Other influences included various teachers, including an elementary
school music teacher who used to arrive for lessons on a motorcycle,
wearing black leather pants and a sexy red blouse. Miller also served
as an understudy with a luthier in the area, but he says the majority
of his education has involved “trial and error and experimentation.”
“I’ve done studies with other luthiers, but I’m never going to stop
learning my craft,” he says. “There are so many different brands and
styles of guitars, and sometimes it takes longer to build a jig to
hold the guitar than it does to repair it.
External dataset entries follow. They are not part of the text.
-- ==== Sys2Proof/WellFormed.lean ====
section
/-! DEFINITION. What a request must satisfy to be answered by its operation and not refused, written from
30_encoding.md R62 and R65 to R68, 45_signed.md R141 and 46_convert.md R166 by arithmetic on the fields,
without the decoder of `Decode.lean`. A term of `Instr` is well formed by its type (the formats that
would be illegal cannot be written); the ill-formed terms are raw command words and requests. -/

namespace Sys2Proof

/-- Bits 4:0 of a command, as a number (R60). -/
def Command.opField (w : Command) : Nat := w.toNat % 32

/-- Bits 7:5 of a command (R60). -/
def Command.fmtField (w : Command) : Nat := w.toNat / 32 % 8

/-- Bits 10:8 of a command (R60). -/
def Command.fmt2Field (w : Command) : Nat := w.toNat / 256 % 8

/-- Bits 15:11 of a command (R60). -/
def Command.rsvField (w : Command) : Nat := w.toNat / 2048

/-- The sixteen assigned opcode numbers (R66). -/
def assignedOpcodes : List Nat :=
  [0x01, 0x02, 0x03, 0x04, 0x08, 0x09, 0x0A, 0x0B, 0x0C, 0x0D, 0x10, 0x11, 0x12, 0x18, 0x19, 0x1A]

/-- The opcode is assigned (R66, R67). -/
def Command.opAssigned (w : Command) : Bool := assignedOpcodes.contains w.opField

/-- The opcode is `WIDEN`, `NARROW` or `NARROW_LOSSY` (R66). -/
def Command.isConversion (w : Command) : Bool := 0x18 ≤ w.opField && w.opField ≤ 0x1A

/-- `cw` of a format code; the reserved codes have none (R62). -/
def containerWidth : Nat → Option Nat
  | 0 => some 8
  | 1 => some 16
  | 2 => some 32
  | 3 => some 64
  | 4 => some 8
  | _ => none

/-- The format fields are legal for the opcode (R68, R166): any assigned `fmt` outside the conversions;
in a conversion two unsigned formats, the second wider for `WIDEN` and narrower for the other two. -/
def Command.formatLegal (w : Command) : Bool :=
  if w.isConversion then
    w.fmtField < 4 && w.fmt2Field < 4 &&
      (if w.opField = 0x18 then w.fmtField < w.fmt2Field else w.fmt2Field < w.fmtField)
  else w.fmtField < 5

/-- The bits of the command that the opcode does not use are zero (R65). -/
def Command.reservedClear (w : Command) : Bool :=
  w.rsvField == 0 && (w.isConversion || w.fmt2Field == 0)

/-- The command word selects an operation in a legal format with clean unused bits (R69). -/
def Command.wellFormed (w : Command) : Bool := w.opAssigned && w.formatLegal && w.reservedClear

/-- Operand B is zero unless the opcode is `CMP` (R65). -/
def Request.bClear (r : Request) : Bool := r.b == 0 || r.cmd.opField == 0x04

/-- Port `a` carries a `PAT` or `SINT8` operand: every operation but `ENC_FLT` and the unsigned
`ENC_INT` (R63, R66). -/
def Request.aIsNarrow (r : Request) : Bool :=
  r.cmd.opField != 0x03 && (r.cmd.opField != 0x02 || r.cmd.fmtField == 4)

/-- No operand has a bit set at or above its container width (R65). -/
def Request.inRange (r : Request) : Bool :=
  match containerWidth r.cmd.fmtField with
  | some cw =>
    (!r.aIsNarrow || r.a.toNat < 2 ^ cw) && (r.cmd.opField != 0x04 || r.b.toNat < 2 ^ cw)
  | none => true

/-- No `I8` pattern operand is `0x80` (R141). -/
def Request.patternsValid (r : Request) : Bool :=
  r.cmd.fmtField != 4 || r.cmd.opField == 0x02 || r.cmd.opField == 0x03 ||
    (r.a != 0x80 && (r.cmd.opField != 0x04 || r.b != 0x80))

/-- The request meets the host's duties of 70_reset_and_hazards.md R199 and holds valid patterns: its
operation answers it. -/
def Request.wellFormed (r : Request) : Bool :=
  r.cmd.wellFormed && r.bClear && r.inRange && r.patternsValid

/-- The first failing check of steps 1 to 5 of 60_exceptions.md R179. -/
def Request.refusal (r : Request) : Option FaultCause :=
  if !r.cmd.opAssigned then some .illegalOp
  else if !r.cmd.formatLegal then some .illegalFmt
  else if !(r.cmd.reservedClear && r.bClear) then some .reservedNonzero
  else if !r.inRange then some .operandRange
  else if !r.patternsValid then some .invalidPattern
  else none

end Sys2Proof
end

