theorem toNat_cmdFmt2 (w : Command) : (cmdFmt2 w).toNat = w.fmt2Field := by
  simp [cmdFmt2, Command.fmt2Field, Nat.shiftRight_eq_div_pow]

theorem toNat_cmdRsv (w : Command) : (cmdRsv w).toNat = w.rsvField := by
  have hw := w.isLt
  simp [cmdRsv, Command.rsvField, Nat.shiftRight_eq_div_pow]
  omega

/-! ### Codes (R62, R66) -/

theorem operationOf_isSome (c : BitVec 5) :
    (operationOf c).isSome = assignedOpcodes.contains c.toNat := by
  revert c; decide

theorem code_of_operationOf {c : BitVec 5} {op : Operation} (h : operationOf c = some op) :
    c.toNat = op.code.toNat := by
  unfold operationOf at h
  split at h <;> cases h <;> assumption

theorem formatOf_isSome (c : BitVec 3) : (formatOf c).isSome = decide (c.toNat < 5) := by
  revert c; decide

theorem code_of_formatOf {c : BitVec 3} {f : Format} (h : formatOf c = some f) :
    c.toNat = f.code.toNat := by
  unfold formatOf at h
  split at h <;> cases h <;> assumption

theorem UFmt.code_lt (f : UFmt) : f.code.toNat < 4 := by cases f <;> decide

theorem formatOf_eq_unsigned_iff (c : BitVec 3) (f : UFmt) :
    formatOf c = some (.unsigned f) ↔ c.toNat = f.code.toNat := by
  revert c; cases f <;> decide

/-- The codes below 4 are those of the unsigned formats. -/
theorem exists_unsigned_code {n : Nat} (h : n < 4) : ∃ f : UFmt, n = f.code.toNat := by
  interval_cases n
  exacts [⟨.u8, rfl⟩, ⟨.u16, rfl⟩, ⟨.u32, rfl⟩, ⟨.u64, rfl⟩]

/-! ### Legal formats (R68, R166) -/

theorem rowOf_isSome (unsigned : UFmt → Instr) (signed : Instr) (f : Format) :
    (rowOf unsigned signed f).isSome = true := by
  cases f <;> rfl

theorem widenOf_isSome (fs ft : UFmt) :
    (widenOf fs ft).isSome = decide (fs.code.toNat < ft.code.toNat) := by
  cases fs <;> cases ft <;> rfl

theorem narrowOf_isSome (fs ft : UFmt) :
    (narrowOf fs ft).isSome = decide (ft.code.toNat < fs.code.toNat) := by
  cases fs <;> cases ft <;> rfl

theorem narrowLossyOf_isSome (fs ft : UFmt) :
    (narrowLossyOf fs ft).isSome = decide (ft.code.toNat < fs.code.toNat) := by
  cases fs <;> cases ft <;> rfl

/-- The instruction an operation is under the format codes `c` and `c2`. -/
def selectInstr (op : Operation) (c c2 : BitVec 3) : Option Instr :=
  (formatOf c).bind (instrOf op · (formatOf c2))

theorem selectInstr_eq_some_iff {op : Operation} {c c2 : BitVec 3} {i : Instr} :
    selectInstr op c c2 = some i ↔ ∃ f, formatOf c = some f ∧ instrOf op f (formatOf c2) = some i :=
  Option.bind_eq_some_iff

/-- Outside the conversions every assigned format is legal. -/
theorem exists_row_iff (unsigned : UFmt → Instr) (signed : Instr) (c : BitVec 3) :
    (∃ i f, formatOf c = some f ∧ rowOf unsigned signed f = some i) ↔ c.toNat < 5 := by
  rw [← decide_eq_true_iff (p := c.toNat < 5), ← formatOf_isSome, Option.isSome_iff_exists]
  constructor
  · rintro ⟨i, f, hf, -⟩
    exact ⟨f, hf⟩
  · rintro ⟨f, hf⟩
    obtain ⟨i, hi⟩ := Option.isSome_iff_exists.mp (rowOf_isSome unsigned signed f)
    exact ⟨i, f, hf, hi⟩
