-- ==== Sys2Proof/Config.lean ====
section
/-! DEFINITION. What is fixed when a block is built (00_scope.md R7) and the values the spec leaves open.
Each open value is a constant with no body, so nothing can be proved of it that is not true of every value. -/

namespace Sys2Proof

/-- `CHK_VARIANT` (00_scope.md R7): the XOR or the additive checksum. -/
inductive ChkVariant where
  | xor
  | add
  deriving DecidableEq, Repr, Inhabited

/-- `RX_TOPOLOGY` (00_scope.md R7): the checksum is checked at the end marker (DEFERRED) or when the
checksum byte arrives (EARLY). -/
inductive RxTopology where
  | deferred
  | early
  deriving DecidableEq, Repr, Inhabited

/-- The three build-time parameters (00_scope.md R7). `maxPayload` has 8 bits because the spec gives it the
range 0 to 255. -/
structure Params where
  maxPayload : Byte
  chk        : ChkVariant
  topology   : RxTopology
  deriving DecidableEq, Repr, Inhabited

/-- Which of the two channel instances next to a block (20_memory.md R60): `tx` carries the framer's bytes
out, `rx` brings bytes to the parser. -/
inductive ChannelId where
  | tx
  | rx
  deriving DecidableEq, Repr

/-- The parameters the block was built with: OPEN in the spec (92_eei_decisions.md D21, D22), so a free value.
DESIGN CHOICE, safe (log 1). -/
opaque Config.params : Params

/-- What the TXMEM cell at an address holds before the host has written it: the spec gives no value
(20_memory.md R51, 10_state.md R38). DESIGN CHOICE, safe (log 3). -/
opaque Config.txmemCell : Nat → Byte

/-- What the RXBUF cell at an address holds after the given reset and before RX_BYTE has written it:
"unspecified (any value)" (10_state.md R38, 70_reset_and_hazards.md R240). The first argument numbers the
resets, so that each reset draws new values. DESIGN CHOICE, safe (log 4). From `MAX_PAYLOAD` up, where RXBUF has
no cell, what a read gives in a loaded state (log 9). -/
opaque Config.rxbufCell : Nat → Nat → Byte

/-- What the HOSTOUT cell at an address holds before RX_TAKE has written it: the spec gives no value
(20_memory.md R51, 10_state.md R38). DESIGN CHOICE, safe (log 5). -/
opaque Config.hostoutCell : Nat → Byte

/-- What a channel's slot holds when the link starts: "`slot` is unspecified" (20_memory.md R60).
DESIGN CHOICE, safe (log 6). -/
opaque Config.slotInit : ChannelId → Byte

end Sys2Proof
end

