-- ==== Sys2Proof/Certificates/Slice0/Obligations.lean ====
section
/-! DEFINITION. What is claimed of the machine: one definition per statement, each citing the rules of spec/ it
formalises. A statement over all states holds for every value of the three parameters, which are fields of
the state (log 1). -/

open Sys2Proof Sys2Proof.Machine

/-- 30_encoding.md R80, R81: no bit of a command's encoding is dropped, for every command and operand. -/
def Obligations.DecodeOfEncodeIsTheCommand : Prop :=
  ∀ i : Instr, i.wellFormed = true → decode (encode i) = .ok i

/-- 30_encoding.md R80, R81: a word has one meaning, and the command it spells has no other word. -/
def Obligations.EncodeOfDecodeIsTheWord : Prop :=
  ∀ (w : Word) (i : Instr), decode w = .ok i → encode i = w

/-- 30_encoding.md R83: a command word faults ILLEGAL_CMD exactly when its `op` is reserved, its `rsv` is not
0 or a must-be-zero `arg` bit is set. A fault carries no state, so none is changed. -/
def Obligations.IllegalWordsFaultIllegalCmd : Prop :=
  ∀ (s : State) (w : Word) (rest : List HostAction), s.pending = .command w :: rest →
    (step s = .fault (.illegalCmd w) ↔ IllegalWord w)

/-- 30_encoding.md R81 and spec/opcode_table.json: words written out bit by bit, one per command and the
boundary operands. -/
def Obligations.TableWordsDecode : Prop :=
  decode 0b0000_0000_0000_0000#16 = .ok .nop ∧
  decode 0b0001_0000_0000_0011#16 = .ok (.txBegin 3) ∧
  decode 0b0001_0000_1111_1111#16 = .ok (.txBegin 255) ∧
  decode 0b0010_0000_0000_0000#16 = .ok (.txStep false) ∧
  decode 0b0010_0000_0000_0001#16 = .ok (.txStep true) ∧
  decode 0b0011_0000_0100_0001#16 = .ok (.rxByte 0x41) ∧
  decode 0b0100_0000_1100_1000#16 = .ok (.rxTake 200) ∧
  decode 0b0101_0000_0000_0000#16 = .ok .status ∧
  decode 0b0110_0000_0000_0000#16 = .ok .reset

/-- 00_scope.md R9: when the host's next action is a command word that decodes to a well-formed command, a step
runs exactly that command, with the word taken from the pending list. -/
def Obligations.StepRunsTheDecodedCommand : Prop :=
  ∀ (s : State) (w : Word) (rest : List HostAction) (i : Instr),
    s.pending = .command w :: rest → decode w = .ok i → i.wellFormed = true →
      step s = exec i { s with pending := rest }

/-- 60_exceptions.md R229, 00_scope.md R9: with nothing pending, a step changes nothing. That a step may be
taken then is the model's choice (log 2). -/
def Obligations.StepWithNothingPendingWaits : Prop :=
  ∀ s : State, s.pending = [] → step s = .next s

/-- 30_encoding.md R95, R96: the words of each source line, an operand out of range having none. -/
def Obligations.SourceLinesAssembleToTheirWords : Prop :=
  (∀ l : Line, l.wellFormed = false → assembleLine l = .error .operandRange) ∧
  assembleLine .nop = .ok [0x0000] ∧ assembleLine .status = .ok [0x5000] ∧
  assembleLine .reset = .ok [0x6000] ∧ assembleLine .txStepBare = .ok [0x2001] ∧
  assembleLine (.txStep 0) = .ok [0x2000] ∧ assembleLine (.txStep 1) = .ok [0x2001] ∧
  (∀ n : Nat, n < 256 →
    assembleLine (.txBegin n) = .ok [BitVec.ofNat 16 (0x1000 + n)] ∧
    assembleLine (.rxByte n) = .ok [BitVec.ofNat 16 (0x3000 + n)] ∧
    assembleLine (.rxTake n) = .ok [BitVec.ofNat 16 (0x4000 + n)] ∧
    assembleLine (.txSend n) = .ok (BitVec.ofNat 16 (0x1000 + n) :: List.replicate (n + 4) 0x2001)) ∧
  (∀ bytes : List Nat, bytes ≠ [] → (∀ b ∈ bytes, b < 256) →
    assembleLine (.rxFeed bytes) = .ok (bytes.map fun b => BitVec.ofNat 16 (0x3000 + b)))

/-- 10_state.md R38: every register after power-on, and the STATUS word a host then reads. RXBUF's cells are
unspecified, so nothing is said of them. -/
def Obligations.PowerOnRegisters : Prop :=
  State.reset.txState = .idle ∧ State.reset.txLen = 0 ∧ State.reset.txCursor = 0 ∧
  State.reset.txAcc = 0x0000 ∧ State.reset.rxState = .waitStart ∧ State.reset.rxLen = 0 ∧
  State.reset.rxCursor = 0 ∧ State.reset.rxClaimed = 0 ∧ State.reset.rxAcc = 0x0000 ∧
  State.reset.lastError = .none ∧
  step (State.reset.withFetchWord 16 0x5000) = .next { State.reset with responses := [0x0008] }

/-- 70_reset_and_hazards.md R240, 43_collect_control.md R193: the RESET command (word `0x6000`), the reset input and
power-on have the same effect on the block, which is to give every register its value of 10_state.md R38; TXMEM,
HOSTOUT and the channels stay. RXBUF takes any value (`m`, `k` are not constrained). A STATUS after it answers
`0x0008`. -/
def Obligations.ResetGivesEveryRegisterItsValue : Prop :=
  encode .reset = 0x6000 ∧
  (∃ (m : Memory) (k : Nat), State.reset = { State.reset with
    txState := .idle, txLen := 0, txCursor := 0, txAcc := 0x0000,
    rxState := .waitStart, rxLen := 0, rxCursor := 0, rxAcc := 0x0000, rxClaimed := 0,
    lastError := .none, rxbuf := m, draws := k }) ∧
  (∀ s : State, ∃ t : State, execAll [.reset, .status] s = .next t ∧ t.responses.head? = some 0x0008) ∧
  ∀ (s : State) (rest : List HostAction), ∃ (m : Memory) (k : Nat),
    exec .reset s = .next { s with
      txState := .idle, txLen := 0, txCursor := 0, txAcc := 0x0000,
      rxState := .waitStart, rxLen := 0, rxCursor := 0, rxAcc := 0x0000, rxClaimed := 0,
      lastError := .none, rxbuf := m, draws := k, responses := 0x0000 :: s.responses } ∧
    (s.pending = .resetInput :: rest → step s = .next { s with
      txState := .idle, txLen := 0, txCursor := 0, txAcc := 0x0000,
      rxState := .waitStart, rxLen := 0, rxCursor := 0, rxAcc := 0x0000, rxClaimed := 0,
      lastError := .none, rxbuf := m, draws := k, pending := rest })

/-- 40_checksum.md R101 to R105: seed, fold and final byte of both variants as numbers, the zero upper byte of
XOR, and that ADD never overflows on a payload of at most 255 bytes. -/
def Obligations.ChecksumAccumulatorValues : Prop :=
  (∀ (acc : Word) (len b : Byte),
    (chkSeed .xor len).toNat = 0x02 ^^^ len.toNat ∧ (chkFold .xor acc b).toNat = acc.toNat ^^^ b.toNat ∧
    (chkSeed .add len).toNat = len.toNat ∧ (chkFold .add acc b).toNat = (acc.toNat + b.toNat) % 65536 ∧
    (chkFinal acc).toNat = acc.toNat % 256) ∧
  (∀ (len : Byte) (data : List Byte), (chkAcc .xor len data).toNat < 256) ∧
  (∀ (len : Byte) (data : List Byte), data.length ≤ 255 →
    (chkAcc .add len data).toNat = len.toNat + (data.map BitVec.toNat).sum)

/-- 40_checksum.md R106: the closed forms of the frame checksum, any order of the same bytes giving the same. -/
def Obligations.ChecksumClosedForms : Prop :=
  ∀ (n : Byte) (d : List Byte), d.length = n.toNat →
    checksum .xor n d = d.foldl (· ^^^ ·) (0x02 ^^^ n) ∧
    (checksum .add n d).toNat = (n.toNat + (d.map BitVec.toNat).sum) % 256 ∧
    ∀ (v : ChkVariant) (e : List Byte), d.Perm e → checksum v n e = checksum v n d

/-- 41_transmit.md R120: TX_BEGIN faults on a length above MAX_PAYLOAD whatever the state, starts a send in `Idle`
and `Done`, and is refused while a send is active. Its word is `0x1000 | len`. -/
def Obligations.TxBeginStartsRefusesOrFaults : Prop :=
  ∀ (len : Byte) (s : State),
    encode (.txBegin len) = 0x1000 ||| len.setWidth 16 ∧
    (s.params.maxPayload.toNat < len.toNat →
      exec (.txBegin len) s = .fault (.precondition (BitVec.ofNat 16 (0x1000 + len.toNat)))) ∧
    (len.toNat ≤ s.params.maxPayload.toNat → s.txState = .idle ∨ s.txState = .done →
      exec (.txBegin len) s = .next { s with
        txLen := len, txCursor := 0, txAcc := chkSeed s.params.chk len, txState := .sendStart,
        responses := 0x0001 :: s.responses }) ∧
    (len.toNat ≤ s.params.maxPayload.toNat → s.txState ≠ .idle → s.txState ≠ .done →
      exec (.txBegin len) s = .next { s with responses := 0x0000 :: s.responses })

/-- 41_transmit.md R122, R128: in `Idle` nothing changes, in `Done` the state becomes `Idle`, whatever the gate;
no byte is produced. -/
def Obligations.TxStepInIdleAndDoneProducesNothing : Prop :=
  ∀ (g : Bool) (s : State),
    (s.txState = .idle → exec (.txStep g) s = .next { s with responses := 0x0000 :: s.responses }) ∧
    (s.txState = .done →
      exec (.txStep g) s = .next { s with txState := .idle, responses := 0x0000 :: s.responses })

/-- 41_transmit.md R121: with the gate closed nothing changes in any state but `Done`, not even where the
`SendData` guard would fault. -/
def Obligations.TxStepWithClosedGateChangesNothing : Prop :=
  ∀ s : State, s.txState ≠ .done →
    exec (.txStep false) s = .next { s with responses := 0x0000 :: s.responses }

/-- 41_transmit.md R123, R127: the two marker bytes. -/
def Obligations.TxStepSendsTheMarkers : Prop :=
  ∀ s : State,
    (s.txState = .sendStart →
      exec (.txStep true) s = .next { s with txState := .sendLength, responses := 0x0102 :: s.responses }) ∧
    (s.txState = .sendEnd →
      exec (.txStep true) s = .next { s with txState := .done, responses := 0x0103 :: s.responses })

/-- 41_transmit.md R124: the length byte, the skipped data phase of an empty frame, and the checksum byte that
then follows. -/
def Obligations.TxStepSendsTheLength : Prop :=
  ∀ s : State, s.txState = .sendLength →
    exec (.txStep true) s = .next { s with
      txState := if s.txLen = 0 then .sendChecksum else .sendData,
      responses := (0x0100 ||| s.txLen.setWidth 16) :: s.responses } ∧
    (s.txLen = 0 → s.txAcc = chkSeed s.params.chk 0 → ∃ t : State,
      execAll [.txStep true, .txStep true] s = .next t ∧
      t.responses.head? = some (match s.params.chk with | .xor => 0x0102 | .add => 0x0100))

/-- 41_transmit.md R125: a payload byte read from TXMEM at the cursor and folded, and the fault where the cursor
has reached the length. -/
def Obligations.TxStepSendsADataByte : Prop :=
  ∀ s : State, s.txState = .sendData →
    (s.txLen.toNat ≤ s.txCursor.toNat → exec (.txStep true) s = .fault (.invariant 0x2001)) ∧
    (s.txCursor.toNat < s.txLen.toNat →
      exec (.txStep true) s = .next { s with
        txAcc := chkFold s.params.chk s.txAcc (readTx s s.txCursor.toNat),
        txCursor := BitVec.ofNat 8 (s.txCursor.toNat + 1),
        txState := if s.txCursor.toNat + 1 = s.txLen.toNat then .sendChecksum else .sendData,
        responses := (0x0100 ||| (readTx s s.txCursor.toNat).setWidth 16) :: s.responses })

/-- 41_transmit.md R126, first part: the checksum byte is the low byte of the accumulator. -/
def Obligations.TxStepSendsTheChecksum : Prop :=
  ∀ s : State, s.txState = .sendChecksum →
    exec (.txStep true) s = .next { s with
      txState := .sendEnd,
      responses := (0x0100 ||| BitVec.ofNat 16 (s.txAcc.toNat % 256)) :: s.responses }

/-- 41_transmit.md R129: the byte depends on `tx_state`, `tx_len`, `tx_acc` and `TXMEM[tx_cursor]` alone, and
no state is skipped but the data phase of an empty frame. -/
def Obligations.FramerIsMealyAndSkipsNoState : Prop :=
  (∀ (g : Bool) (s s' t t' : State), s.txState = s'.txState → s.txLen = s'.txLen → s.txAcc = s'.txAcc →
    readTx s s.txCursor.toNat = readTx s' s'.txCursor.toNat →
    exec (.txStep g) s = .next t → exec (.txStep g) s' = .next t' →
      t.responses.head? = t'.responses.head?) ∧
  (∀ (g : Bool) (s t : State), exec (.txStep g) s = .next t →
    t.txState = s.txState ∨ (s.txState = .sendStart ∧ t.txState = .sendLength) ∨
    (s.txState = .sendLength ∧ s.txLen ≠ 0 ∧ t.txState = .sendData) ∨
    (s.txState = .sendLength ∧ s.txLen = 0 ∧ t.txState = .sendChecksum) ∨
    (s.txState = .sendData ∧ t.txState = .sendChecksum) ∨
    (s.txState = .sendChecksum ∧ t.txState = .sendEnd) ∨ (s.txState = .sendEnd ∧ t.txState = .done) ∨
    (s.txState = .done ∧ t.txState = .idle))

/-- 41_transmit.md R130: after an accepted TX_BEGIN, TX_STEPs with the gate open `n + 4` times, closed any
number of times between, produce exactly the frame of `TXMEM[0..n-1]`, which is a valid frame, and end in
`Done`. -/
def Obligations.SendEmitsExactlyTheFrame : Prop :=
  ∀ (n : Byte) (s : State) (gates : List Bool), n.toNat ≤ s.params.maxPayload.toNat →
    s.txState = .idle ∨ s.txState = .done → gates.count true = n.toNat + 3 →
      ∃ t : State, execAll (.txBegin n :: (gates ++ [true]).map .txStep) s = .next t ∧ t.txState = .done ∧
        produced t = produced s ++
          (0x02 :: n :: txBytes s n.toNat ++ [checksum s.params.chk n (txBytes s n.toNat), 0x03]) ∧
        validFrame s.params
          (0x02 :: n :: txBytes s n.toNat ++ [checksum s.params.chk n (txBytes s n.toNat), 0x03]) = true

/-- 42_receive.md R151: in `WaitStart` a start marker begins a frame and any other byte is noise. -/
def Obligations.RxByteInWaitStart : Prop :=
  ∀ (b : Byte) (s : State), s.rxState = .waitStart →
    exec (.rxByte b) s = .next (
      if b = 0x02 then { s with rxState := .readLength, responses := 0x0001 :: s.responses }
      else { s with responses := 0x0009 :: s.responses })

/-- 42_receive.md R152, 60_exceptions.md R211: the length byte, accepted up to MAX_PAYLOAD and an error above it,
which writes no register of the frame and no RXBUF cell. -/
def Obligations.RxByteInReadLength : Prop :=
  ∀ (b : Byte) (s : State), s.rxState = .readLength →
    (s.params.maxPayload.toNat < b.toNat →
      exec (.rxByte b) s = .next { s with
        rxState := .error, lastError := .lengthOverflow, responses := 0x0025 :: s.responses }) ∧
    (b.toNat ≤ s.params.maxPayload.toNat →
      exec (.rxByte b) s = .next { s with
        rxLen := b, rxCursor := 0, rxAcc := chkSeed s.params.chk b,
        rxState := if b = 0 then .readChecksum else .readData, responses := 0x0001 :: s.responses })

/-- 42_receive.md R153, 60_exceptions.md R212: a data byte is stored at the cursor and folded; every other RXBUF
cell stays. Where the cursor has reached the length or the buffer's end, the parser enters `Error` and stores
nothing. -/
def Obligations.RxByteInReadData : Prop :=
  ∀ (b : Byte) (s : State), s.rxState = .readData →
    (s.rxLen.toNat ≤ s.rxCursor.toNat ∨ s.params.maxPayload.toNat ≤ s.rxCursor.toNat →
      exec (.rxByte b) s = .next { s with
        rxState := .error, lastError := .bufferOverrun, responses := 0x0045 :: s.responses }) ∧
    (s.rxCursor.toNat < s.rxLen.toNat → s.rxCursor.toNat < s.params.maxPayload.toNat →
      ∃ t : State,
        exec (.rxByte b) s = .next t ∧
        t = { s with
          rxbuf := t.rxbuf,
          rxAcc := chkFold s.params.chk s.rxAcc b,
          rxCursor := BitVec.ofNat 8 (s.rxCursor.toNat + 1),
          rxState := if s.rxCursor.toNat + 1 = s.rxLen.toNat then .readChecksum else .readData,
          responses := 0x0001 :: s.responses } ∧
        ∀ a : Nat, readRx t a = if a = s.rxCursor.toNat then b else readRx s a)

/-- 42_receive.md R154, R155: the checksum byte is stored; EARLY compares it at once, DEFERRED does not. -/
def Obligations.RxByteInReadChecksum : Prop :=
  ∀ (b : Byte) (s : State), s.rxState = .readChecksum →
    (s.params.topology = .deferred ∨ b.toNat = s.rxAcc.toNat % 256 →
      exec (.rxByte b) s = .next { s with
        rxClaimed := b, rxState := .waitEnd, responses := 0x0001 :: s.responses }) ∧
    (s.params.topology = .early → b.toNat ≠ s.rxAcc.toNat % 256 →
      exec (.rxByte b) s = .next { s with
        rxClaimed := b, rxState := .error, lastError := .checksumMismatch,
        responses := 0x0065 :: s.responses })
“It’s never slowed down for me,” he adds. “I get to create art so that
other people can create their art. How awesome is that? To take these
raw materials and turn them into something that will become an
heirloom.”
Miller has built both acoustic and electric guitars, but says he loves
the latter best. “I like building electric guitars because there’s a
mysticism of going from wood, steel and wire to the feeling you get
when you tie that to some huge stack (of amps). It’s literally
electrifying.”

GENERAL LEE
An unexpected jackpot for Miller has been his creation of a General
Lee guitar, which is an homage to the Dukes of Hazzard TV show which
aired from 1979-1985.
“My nephew came to me seven or eight years ago and asked me to paint
his guitar orange, like the color of the General Lee in The Dukes of
Hazzard,” Miller recalls.
The General Lee was a 1969 Dodge Charger with a Confederate flag
painted on the roof and the number “01” on each door. Miller has
added these features to his line of guitars, prompting a jaw-dropping
“no way!” response from fans of the show.
He put the original guitar on his MySpace page and was surprised to
get a friend request from Catherine Bach, the actress who played Daisy
Duke on the show. That contact put him in touch with Ben Jones, who
played a mechanic and tow truck driver named Crazy Cooter.
Jones went on to become a congressman in Georgia and a successful
businessman. Today, he owns two Cooter’s Place stores in Gatlinburg
and Nashville, TN, which sell Dukes of Hazzard paraphernalia,
including Miller’s line of General Lee guitars.
“He said he wanted to carry my line, so now I build them in batches of
a dozen,” he says, adding that he’s made 30-35 of the guitars so far,
based around a modified Strat design and retailing for $250-$1,000.

WORD OF MOUTH
Miller performed as a guitarist in local bands years ago, and has
served as a guitar tech for performers including Kenny Olson, but says
his heart has always been on the luthier side of the business. “When
my friends heard that I was working on guitars, I started getting work
right away,” he recalls.
He’s been a professional luthier for 10 years now, capable of
everything from building an acoustic guitar from scratch in 40 hours,
to analyzing and installing the best electronic mix for your electric
axe.
“I know a lot of musicians in Northern Michigan, including all of the
top performers, and most of my business comes from word of mouth.”